-- ==== Sys2Proof/Machine/Tile.lean ====
section
/-!
DEFINITION. The TILE group: the macro-ops RDOT, DDOT and RANK, one step a turn (R89 to R105, R109 to R111), the
arrival of their results (R90), and ACLR, ALD, AST and TPRED (R106 to R108, R345, R411).
-/
namespace Sys2Proof.Machine

/-! ### Shapes and checks (R92, R93) -/

/-- The fields of a shape register (R92). -/
structure Shape where
  m : Nat
  n : Nat
  k : Nat
  off : Nat
  deriving DecidableEq, Repr

def shapeOf (e : Word) : Shape := ⟨bits e 0 8, bits e 8 8, bits e 16 16, bits e 32 32⟩

/-- The limits of R92; RANK ignores M, and ALD, AST and TPRED ignore K. -/
def Shape.ok (x : Shape) (useM useK : Bool) : Bool :=
  (!useM || decide (x.m ≤ 16)) && decide (x.n ≤ 16) && (!useK || x.k % 32 == 0)

/-- An operand of the issue checks: address, bytes, alignment. -/
abbrev Operand := Word × Nat × Nat

/-- The first operand that does not lie in tile store, or is misaligned (R93). The rule orders its checks but not the
operands: they are judged one after another, and EVAL is the base of the one that fails (log entry 92). -/
def operandFault : List Operand → Option (BitVec 8 × Word)
  | [] => none
  | (va, n, al) :: r =>
    match localOff va with
    | none => some (cPermission, va)
    | some off =>
      if Config.tileStore < off + n then some (cPermission, va)
      else if off % al ≠ 0 then some (cMisaligned, va)
      else operandFault r

/-- The address of a tile-store offset in the local window. -/
def storeVa (off : Nat) : Word := w64 (Config.localBase + off)

/-- How many of n bytes at a tile-store offset lie in tile store. -/
def inTileStore (off n : Nat) : Nat := min n (Config.tileStore - off)

/-- The bytes of an operand as one number. The issue checks keep operands inside tile store; where a resume runs without
them, a byte outside reads 0 (log entry 95). -/
def State.operand (s : State) (va : Word) (o n : Nat) : Nat :=
  let off := va.toNat - Config.localBase + o
  s.rd (localPa s.cur off) (if va.toNat < Config.localBase then 0 else inTileStore off n)

/-! ### Exact sums (R96, R97, R104) -/

/-- The sum of exact products by IEEE 754, whatever their order; an exactly zero sum is +0. The flag is invalid. -/
def sumExact (l : List (XVal × Bool)) : XVal × Bool :=
  let inv := l.any Prod.snd
  let pos := l.any fun x => x.1 == .inf false
  let neg := l.any fun x => x.1 == .inf true
  if l.any fun x => x.1.isNaN then (.qnan, inv || (pos && neg))
  else if pos && neg then (.qnan, true)
  else if pos then (.inf false, inv)
  else if neg then (.inf true, inv)
  else
    let t := l.foldl (fun a x => (a.add x.1 .rne).1) (.fin false 0 0)
    (if t.isZero then .fin false 0 0 else t, inv)

/-- The exponent of a nonzero finite value (R96). -/
def expOf : XVal → Option Int
  | .fin _ 0 _ => none
  | .fin _ m e => some (m.log2 + e)
  | _ => none

/-- The largest exponent over a list of values; 0 when all are zero. -/
def maxLog : List XVal → Int
  | [] => 0
  | x :: r =>
    match expOf x, r.any fun y => (expOf y).isSome with
    | none, _ => maxLog r
    | some e, false => e
    | some e, true => max e (maxLog r)

/-- An activation aligned to the group's exponent, truncated toward zero (R96). -/
def alignAct (e : Int) (x : XVal) : Int :=
  match x with
  | .fin neg m q => (if neg then -1 else 1) * (m * pow2Num (q + 26 - e) / pow2Den (q + 26 - e) : Nat)
  | _ => 0

/-- Gsum of R96. With the codes in their order the difference form equals the direct sum over the group, exactly
(R96, R101), so the order of the codes does not matter here. -/
def gsum : List Int → List Int → Int
  | c :: cs, a :: as => c * a + gsum cs as
  | _, _ => 0

/-- The contribution of one row and column of a group (R96, R97). The rule gives the sign of a zero contribution only for
32 zero activations; every zero contribution is +0 (log entry 93). -/
def rdotContrib (act : Fmt) (codes : List Int) (xs : List XVal) (scale : XVal) : XVal × Bool :=
  let odd (x : XVal) : Bool := x.isNaN || x.isInf
  if odd scale || xs.any odd then
    let t := sumExact ((codes.zip xs).map fun p => (XVal.ofInt p.1).mul p.2)
    let u := t.1.mul scale
    (u.1, t.2 || u.2 || scale.isSNaN)
  else
    let e := if act = .int8 then 26 else maxLog xs
    let g := gsum codes (xs.map fun x => if act = .int8 then x.at 0 else alignAct e x)
    let u := (XVal.fin (decide (g < 0)) g.natAbs (e - 26)).mul scale
    (if u.1.isZero then .fin false 0 0 else u.1, false)

/-- The contribution in INT32 mode (R98). -/
def rdotContribInt (codes : List Int) (xs : List XVal) : XVal := XVal.ofInt (gsum codes (xs.map fun x => x.at 0))

/-! ### Results on their way to an accumulator (R90, R96, R98) -/

/-- An INT32 element after an exact contribution, saturated (R98). -/
def addInt32 (old : Lane) (x : XVal) : Lane × BitVec 6 :=
  let v := old.toInt + x.at 0
  if v < -2147483648 then (BitVec.ofInt 32 (-2147483648), flOverflow)
  else if 2147483647 < v then (BitVec.ofInt 32 2147483647, flOverflow)
  else (BitVec.ofInt 32 v, 0)

/-- An FP32 element after an exact contribution: one rounding to nearest (R79, R96). -/
def addFp32 (old : Lane) (x : XVal) : Lane × BitVec 6 :=
  let t := (fp32 old).add x .rne
  let r := f32.roundX t.1 .rne false
  (BitVec.ofNat 32 r.1, r.2 ||| flagIf t.2 flInvalid)

/-- The contributions of a step, in order. -/
def addAll (i32 : Bool) (el : Vector Lane 256) (fl : BitVec 6) : List (Nat × XVal) → Vector Lane 256 × BitVec 6
  | [] => (el, fl)
  | (i, x) :: r =>
    let old := el[i]?.getD 0
    let n := if i32 then addInt32 old x else addFp32 old x
    addAll i32 (el.setIfInBounds i n.1) (fl ||| n.2) r

/-- Elements set to 0. -/
def clearAll (el : Vector Lane 256) : List Nat → Vector Lane 256
  | [] => el
  | i :: r => clearAll (el.setIfInBounds i 0) r

/-- A step's result reaches its accumulator (R90, R96). -/
def Core.applyStep (c : Core) (r : StepResult) : Core :=
  let a := c.rdA r.acc
  let x := addAll r.i32 (clearAll a.el r.clear) 0 r.adds
  { c.wrA r.acc { el := x.1, v := a.v || r.last, d := a.d || (r.last && r.setD) } with
    fstat := c.fstat ||| x.2 ||| r.flags }

/-- The oldest result on its way arrives; writes held on an accumulator whose F bit falls land (R59, R90). -/
def Core.macroResult (c : Core) : Core :=
  match c.inflight with
  | [] => c
  | r :: rest => ({ c.applyStep r with inflight := rest } : Core).land

/-- MACRO_STEP_RESULT (R90). -/
def execMacroStepResult (t : Nat) (s : State) : Out :=
  s.event (!(s.tileAt t).core.inflight.isEmpty) (s.updCore t Core.macroResult)

/-! ### The course of a macro-op (R90, R109 to R111) -/

/-- What a step does: a state, or a bad table or code at a tile-store offset. -/
inductive StepOut where
  | ok (s : State)
  | bad (off : Nat)

/-- A macro-op: its checks at a start at step 0, how many steps it has, its effect with no step, its effect when a
resume finds no step left, and its step. -/
structure MacroOp where
  acc : Option AReg
  check : Option (BitVec 8 × Word)
  wait : Bool
  total : Nat
  zero : State → State
  done : State → State
  step : Nat → State → StepOut

/-- The next step to run: that of a macro-op in progress, or that of ESTEP (R109). -/
def Core.firstStep (c : Core) : Nat :=
  match c.stepAt with
  | some t => t
  | none => if c.estep.getLsbD 63 then bits c.estep 0 32 else 0

/-- One turn of a macro-op (R90, R109, R392). A resume above step 0 makes no issue check, and its step runs on the
addresses and indices that its operands give, whatever they are; what lies outside tile store reads 0 and is not written
(R109; log entry 95). Each step reads its operands at one
moment (log entry 97). -/
def MacroOp.run (x : MacroOp) (s : State) : Act :=
  let c := s.core
  let first := c.firstStep
  let starting := c.stepAt.isNone
  match (if starting && first = 0 then x.check else none) with
  | some (cause, eval) => fault s cause eval
  | none =>
    if starting && (!s.drained || x.wait) then .wait s
    else
      let s1 := s.setCore { c with estep := c.estep &&& 0x7FFFFFFFFFFFFFFF, stepAcc := x.acc }
      if x.total = 0 then .retire (x.zero s1)
      else if x.total ≤ first then .retire (x.done s1)
      else match x.step first s1 with
        | .bad off =>
          if !c.inflight.isEmpty then .wait (s1.setCore { s1.core with stepAt := some first, opWord := s1.ir })
          else .trap (s1.setCore { s1.core with stepAt := none }) cNmMetadata (w64 off) (w64 (first % 2 ^ 32 + 2 ^ 63))
        | .ok s2 =>
          if first + 1 = x.total then .retire s2
          else .wait (s2.setCore { s2.core with stepAt := some (first + 1), opWord := s2.ir })

/-- A result leaves for its accumulator. -/
def State.sendResult (s : State) (r : StepResult) : State :=
  s.setCore { s.core with inflight := s.core.inflight ++ [r] }

/-- The effect of a zero dimension (R111). -/
def zeroShape (ad : AReg) (x : Shape) (acc : Bool) (s : State) : State :=
  let clears := x.m ≠ 0 && x.n ≠ 0 && !acc
  s.sendResult { acc := ad, adds := [], clear := if clears then partIndices x.m x.n else [], last := true, setD := clears }

/-- V and D when a resume finds no step left. -/
def noStepLeft (ad : AReg) (s : State) : State := s.sendResult { acc := ad, adds := [], last := true }

/-- ACC_STATE at issue (R47). -/
def accUndefined (s : State) (ad : AReg) (acc : Bool) : Bool := acc && !(s.core.rdA ad).v && !s.core.fBit ad

/-- The checks of R93 in their order. -/
def issueCheck (shapeOk : Bool) (e : Word) (accBad : Bool) (ad : Nat) (ops : List Operand) : Option (BitVec 8 × Word) :=
  if !shapeOk then some (cTileShape, e)
  else if accBad then some (cAccState, w64 ad)
  else operandFault ops

/-- A guard that a macro-op in progress has already passed. -/
def macroGuard (s : State) (c : Guard) : Guard := if s.core.stepAt.isSome then ⟨0, false⟩ else c

/-! ### RDOT and RANK (R94 to R101, R391, R392) -/

/-- The 32 codes of column n and group g (R95). -/
def codesAt (s : State) (b : Word) (wt : Fmt) (r : Nat) : List Int :=
  let x := s.operand b (r * 4 * wt.width) (4 * wt.width)
  (List.range 32).map fun j => wt.int (BitVec.ofNat 32 (x / 2 ^ (j * wt.width) % 2 ^ wt.width))

/-- The columns of octet o (R96). -/
def octet (n o : Nat) : List Nat := (List.range 8).filterMap fun i => if 8 * o + i < n then some (8 * o + i) else none

/-- A stored table is valid for its codes (R100). -/
def tableValid (codes : List Int) (table : Nat) : Bool :=
  let e := (List.range 32).map fun i => table / 2 ^ (5 * i) % 32
  (List.range 32).all (fun j => e.contains j) &&
  (List.range 31).all fun i => decide (codes.getD (e.getD i 0) 0 ≤ codes.getD (e.getD (i + 1) 0) 0)

/-- Stable ascending order of codes (R96): how many codes stand before code j, and the order itself. -/
def rankOf (codes : List Int) (j : Nat) : Nat :=
  let c := codes.getD j 0
  (List.range 32).countP fun i => decide (codes.getD i 0 < c) || (codes.getD i 0 == c && decide (i < j))
def orderTable (codes : List Int) : Nat :=
  (List.range 32).foldl (fun t j => t + j * 2 ^ (5 * rankOf codes j)) 0

/-- The activations of row m in group g (R95). -/
def actsAt (s : State) (a : Word) (act : Fmt) (k m g : Nat) : List XVal :=
  let sz := elemBytes act
  let x := s.operand a ((m * k + 32 * g) * sz) (32 * sz)
  (List.range 32).map fun j => act.value (BitVec.ofNat 32 (x / 2 ^ (8 * sz * j) % 2 ^ (8 * sz)))

/-- Step t of RDOT (R96 to R98, R101). Of several invalid tables EVAL names that of the lowest column (log entry 93). -/
def rdotStep (act wt : Fmt) (acc i32 pt : Bool) (ad : AReg) (a b sc : Word) (x : Shape) (t : Nat) (s : State) : StepOut :=
  let groups := x.k / 32
  let octets := (x.n + 7) / 8
  let g := t / octets
  let cols := (octet x.n (t % octets)).map fun n => (n, codesAt s b wt (n * groups + g))
  let table (n : Nat) : Nat := x.off + (n * groups + g) * 20
  let bad := cols.find? fun p => pt && !tableValid p.2 (s.operand (storeVa (table p.1)) 0 20)
  match bad with
  | some p => .bad (table p.1)
  | none =>
    let rows := (List.range x.m).map fun m => (m, actsAt s a act x.k m g)
    let cells := rows.flatMap fun r => cols.map fun p => (16 * r.1 + p.1, r.2, p)
    let contrib (q : Nat × List XVal × (Nat × List Int)) : XVal × Bool :=
      if i32 then (rdotContribInt q.2.2.2 q.2.1, false)
      else rdotContrib act q.2.2.2 q.2.1
        (Fmt.bf16.value (BitVec.ofNat 32 (s.operand sc ((q.2.2.1 * groups + g) * 2) 2)))
    let out := cells.map fun q => (q.1, contrib q)
    .ok (s.sendResult {
      acc := ad, adds := out.map fun q => (q.1, q.2.1)
      clear := if !acc && g = 0 then cells.map fun q => q.1 else []
      i32 := i32, last := t + 1 = octets * groups
      flags := flagIf (out.any fun q => q.2.2) flInvalid })

/-- RDOT (R392). -/
def rdotOp (act wt : Fmt) (acc i32 pt : Bool) (ad : AReg) (a b sc e : GReg) (s : State) : Act :=
  let x := shapeOf (s.g e)
  let groups := x.k / 32
  let total := if x.m = 0 then 0 else (x.n + 7) / 8 * groups
  let ops : List Operand := if total = 0 then [] else
    [(s.g a, x.m * x.k * elemBytes act, elemBytes act), (s.g b, x.n * groups * 4 * wt.width, 4)] ++
    (if i32 then [] else [(s.g sc, x.n * groups * 2, 2)]) ++
    (if pt then [(storeVa x.off, x.n * groups * 20, 1)] else [])
  let op : MacroOp := {
    acc := some ad
    check := issueCheck (x.ok true true) (s.g e) (accUndefined s ad acc) ad.val ops
    wait := false, total := total, zero := zeroShape ad x acc, done := noStepLeft ad
    step := rdotStep act wt acc i32 pt ad (s.g a) (s.g b) (s.g sc) x }
  op.run s
def execRdot (c : Guard) (act wt : Fmt) (acc i32 pt : Bool) (ad : AReg) (a b sc e : GReg) (s : State) : Out :=
  s.go .us false (macroGuard s c) (rdotOp act wt acc i32 pt ad a b sc e)
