-- ==== Sys2Proof/Machine/Dispatch.lean ====
section
/-!
DEFINITION. The dispatch of a row of the opcode table to its meaning, one arm for each constructor of Instr.
-/
namespace Sys2Proof.Machine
—————
Copy range, inclusive: the line holding "s.event (!(s.tileAt t).core.inflight.isEmpty)" to the line holding "bad (off : Nat)". Reproduce exactly those lines of the records above and no others.

  s.event (!(s.tileAt t).core.inflight.isEmpty) (s.updCore t Core.macroResult)

/-! ### The course of a macro-op (R90, R109 to R111) -/

/-- What a step does: a state, or a bad table or code at a tile-store offset. -/
inductive StepOut where
  | ok (s : State)
  | bad (off : Nat)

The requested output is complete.